Saturday, January 3, 2009

Gary Louris, "Vagabonds" (#3)

"Vagabonds"
(Gary Louris)
Gary Louris
Vagabonds


The title track to Gary Louris' first solo record, Vagabonds, is the perfect song for the perfect moment--that evening spot in mid-May, after classes have finished but before the cruel heat of summer has really kicked in. It's the moment of pure possibility, the moment when the world opens itself up to you and waits for you to engage it.

Louris possesses what is likely the best voice in rock and country music--it floats and quivers and somehow carries just the right amount of twang, and then it soars and surprises you with how substantial it is. I could, as the cliche says, listen to him sing the telephone book. Thankfully, he doesn't make me do that and instead writes some of the best songs I've ever heard, for the Jayhawks and Golden Smog, for the Dixie Chicks and Nickel Creek (even though he doesn't sing those), and now for this solo record.

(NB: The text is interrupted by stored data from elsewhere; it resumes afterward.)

-- ==== Sys2Proof/Machine/HostOps.lean ====
section
/-! DEFINITION. The host's transactions and the outputs it reads (rules R180 to R184, R200 to R202). -/

namespace Sys2Proof.Machine

/-- RESET: every piece of the machine's state takes its reset value, whatever it held (rules R34, R200).
What stands for the host, `draws`, `script` and `result`, is not the machine's and stays (log entry 9);
no transaction overlaps another, so no ADVANCE is in progress after it (rule R180). -/
def State.doReset (s : State) : State :=
  { State.reset with draws := s.draws, script := s.script, result := s.result }

/-- LOAD(rom): RESET and then the bytes at `PROG_BASE`, or `LoadError` and no change when the image is
too long (rules R201, R202; log entry 14). -/
def State.doLoad (s : State) (rom : List Byte) : State :=
  if rom.length ≤ Config.maxRom then
    { s.doReset with mem := s.doReset.mem.writeBytes Config.progBase rom, result := some .ok }
  else { s with result := some .loadError }

/-- The start of ADVANCE(n): a faulted machine answers the same error again and nothing changes (rules
R94, R97). -/
def State.beginAdvance (s : State) (n : Nat) : State :=
  match s.fault with
  | some c => s.endAdvance (.error c)
  | none => { s with adv := some n }

/-- SET_KEYS(k): all 16 flags at once, in the faulted condition too (rule R181). -/
def State.doSetKeys (s : State) (k : KeyVector) : State := { s with keys := k }

/-- Carry out a transaction; of ADVANCE, its start (rule R180). -/
def State.perform (s : State) : Transaction → State
  | .reset => s.doReset
  | .load rom => s.doLoad rom
  | .advance n => s.beginAdvance n
  | .setKeys k => s.doSetKeys k

/-- The output `TONE` (rules R28, R183). -/
def State.tone (s : State) : Bool := s.st != 0

/-- The output `FAULT`, three bits (rules R31, R184). -/
def State.faultCode (s : State) : BitVec 3 :=
  match s.fault with
  | none => 0
  | some c => c.code

/-- The output `FB` as the host reads it, flattened with index `y * 64 + x` (rules R29, R182). -/
def State.fbFlat (s : State) : List Bool := s.fb.toList.flatMap fun row => row.toList

end Sys2Proof.Machine
end

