/-! ### `State.tick` -/

@[simp] theorem State.tick_v (s : State) : (s.tick).v = s.v := rfl
@[simp] theorem State.tick_i (s : State) : (s.tick).i = s.i := rfl
@[simp] theorem State.tick_pc (s : State) : (s.tick).pc = s.pc := rfl
@[simp] theorem State.tick_sp (s : State) : (s.tick).sp = s.sp := rfl
@[simp] theorem State.tick_stk (s : State) : (s.tick).stk = s.stk := rfl
@[simp] theorem State.tick_dt (s : State) : (s.tick).dt = tickTimer s.dt := rfl
@[simp] theorem State.tick_st (s : State) : (s.tick).st = tickTimer s.st := rfl
@[simp] theorem State.tick_fb (s : State) : (s.tick).fb = s.fb := rfl
@[simp] theorem State.tick_keys (s : State) : (s.tick).keys = s.keys := rfl
@[simp] theorem State.tick_fault (s : State) : (s.tick).fault = s.fault := rfl
@[simp] theorem State.tick_mem (s : State) : (s.tick).mem = s.mem := rfl
@[simp] theorem State.tick_draws (s : State) : (s.tick).draws = s.draws := rfl
@[simp] theorem State.tick_adv (s : State) : (s.tick).adv = s.adv := rfl
@[simp] theorem State.tick_script (s : State) : (s.tick).script = s.script := rfl
@[simp] theorem State.tick_result (s : State) : (s.tick).result = s.result := rfl

/-! ### `State.spendStep` -/

@[simp] theorem State.spendStep_v (s : State) : (s.spendStep).v = s.v := rfl
@[simp] theorem State.spendStep_i (s : State) : (s.spendStep).i = s.i := rfl
@[simp] theorem State.spendStep_pc (s : State) : (s.spendStep).pc = s.pc := rfl
@[simp] theorem State.spendStep_sp (s : State) : (s.spendStep).sp = s.sp := rfl
@[simp] theorem State.spendStep_stk (s : State) : (s.spendStep).stk = s.stk := rfl
@[simp] theorem State.spendStep_dt (s : State) : (s.spendStep).dt = s.dt := rfl
@[simp] theorem State.spendStep_st (s : State) : (s.spendStep).st = s.st := rfl
@[simp] theorem State.spendStep_fb (s : State) : (s.spendStep).fb = s.fb := rfl
@[simp] theorem State.spendStep_keys (s : State) : (s.spendStep).keys = s.keys := rfl
@[simp] theorem State.spendStep_fault (s : State) : (s.spendStep).fault = s.fault := rfl
@[simp] theorem State.spendStep_mem (s : State) : (s.spendStep).mem = s.mem := rfl
@[simp] theorem State.spendStep_draws (s : State) : (s.spendStep).draws = s.draws := rfl
@[simp] theorem State.spendStep_adv (s : State) : (s.spendStep).adv = s.adv.map (· - 1) := rfl
@[simp] theorem State.spendStep_script (s : State) : (s.spendStep).script = s.script := rfl
@[simp] theorem State.spendStep_result (s : State) : (s.spendStep).result = s.result := rfl

/-! ### Updates made of other updates -/

@[simp] theorem State.sequential_eq (s : State) : s.sequential = s.goto (s.pc + 2) := rfl
@[simp] theorem State.skipIf_eq (s : State) (c : Bool) :
    s.skipIf c = s.goto (if c then s.pc + 4 else s.pc + 2) := rfl
@[simp] theorem State.resultThenFlag_eq (s : State) (x : Reg) (r f : Byte) :
    s.resultThenFlag x r f = ((s.setReg x r).setReg flagReg f).goto (s.pc + 2) := rfl
@[simp] theorem State.rand_fst (s : State) : s.rand.1 = Config.randByte s.draws := rfl
@[simp] theorem State.rand_snd (s : State) : s.rand.2 = { s with draws := s.draws + 1 } := rfl

/-! ### Registers -/

theorem State.reg_eq (s : State) (x : Reg) : s.reg x = s.v[x] := rfl

/-- A register write is seen at its own number and nowhere else: no register is hard-wired (rule R20). -/
theorem State.reg_setReg (s : State) (x y : Reg) (b : Byte) :
    (s.setReg x b).reg y = if x = y then b else s.reg y := by
  simp only [State.reg, State.setReg_v, Fin.getElem_fin, Vector.getElem_set, Fin.ext_iff]

/-- What `resultThenFlag` leaves in a register: the flag in `V[0xF]`, whatever `x` is (rule R131). -/
theorem State.reg_resultThenFlag (s : State) (x y : Reg) (r f : Byte) :
    (s.resultThenFlag x r f).reg y = if y = flagReg then f else if x = y then r else s.reg y := by
  have h : (s.resultThenFlag x r f).reg y = ((s.setReg x r).setReg flagReg f).reg y := rfl
  rw [h, State.reg_setReg, State.reg_setReg]
  simp only [eq_comm]

/-- `reg_setReg`, on the register file. -/
theorem State.v_setReg (s : State) (x y : Reg) (b : Byte) :
    (s.setReg x b).v[y] = if x = y then b else s.v[y] :=
  State.reg_setReg s x y b

/-- `reg_resultThenFlag`, on the register file. -/
theorem State.v_resultThenFlag (s : State) (x y : Reg) (r f : Byte) :
    (s.resultThenFlag x r f).v[y] = if y = flagReg then f else if x = y then r else s.v[y] :=
  State.reg_resultThenFlag s x y r f

/-- The number of a flag byte. -/
theorem flagByte_toNat (b : Bool) : (flagByte b).toNat = if b = true then 1 else 0 := by cases b <;> rfl

/-- `PC` after an instruction that goes on to the next in line. -/
theorem State.sequential_pc_toNat (s : State) : s.sequential.pc.toNat = (s.pc.toNat + 2) % 65536 := by
  simp

end Sys2Proof.Machine
end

"Vagabonds" has to be in my top 10 Louris songs ever--behind "The Man Who Loved Life" and "Until You Came Along" but just ahead of "I'd Run Away" and "Big Star." The verses are nice, a series of impressionist vignettes that are mostly image and little story. But it's the chorus that hits you over the head: "Carry on, you vagabonds / Everyone's gone away." These are simple words, maybe too simple--but Louris carries them with his voice, carries them into the stratosphere, into something more beautiful than I think I can understand. The choir that backs him up may be too much--I wouldn't mind hearing Louris sing it on his own.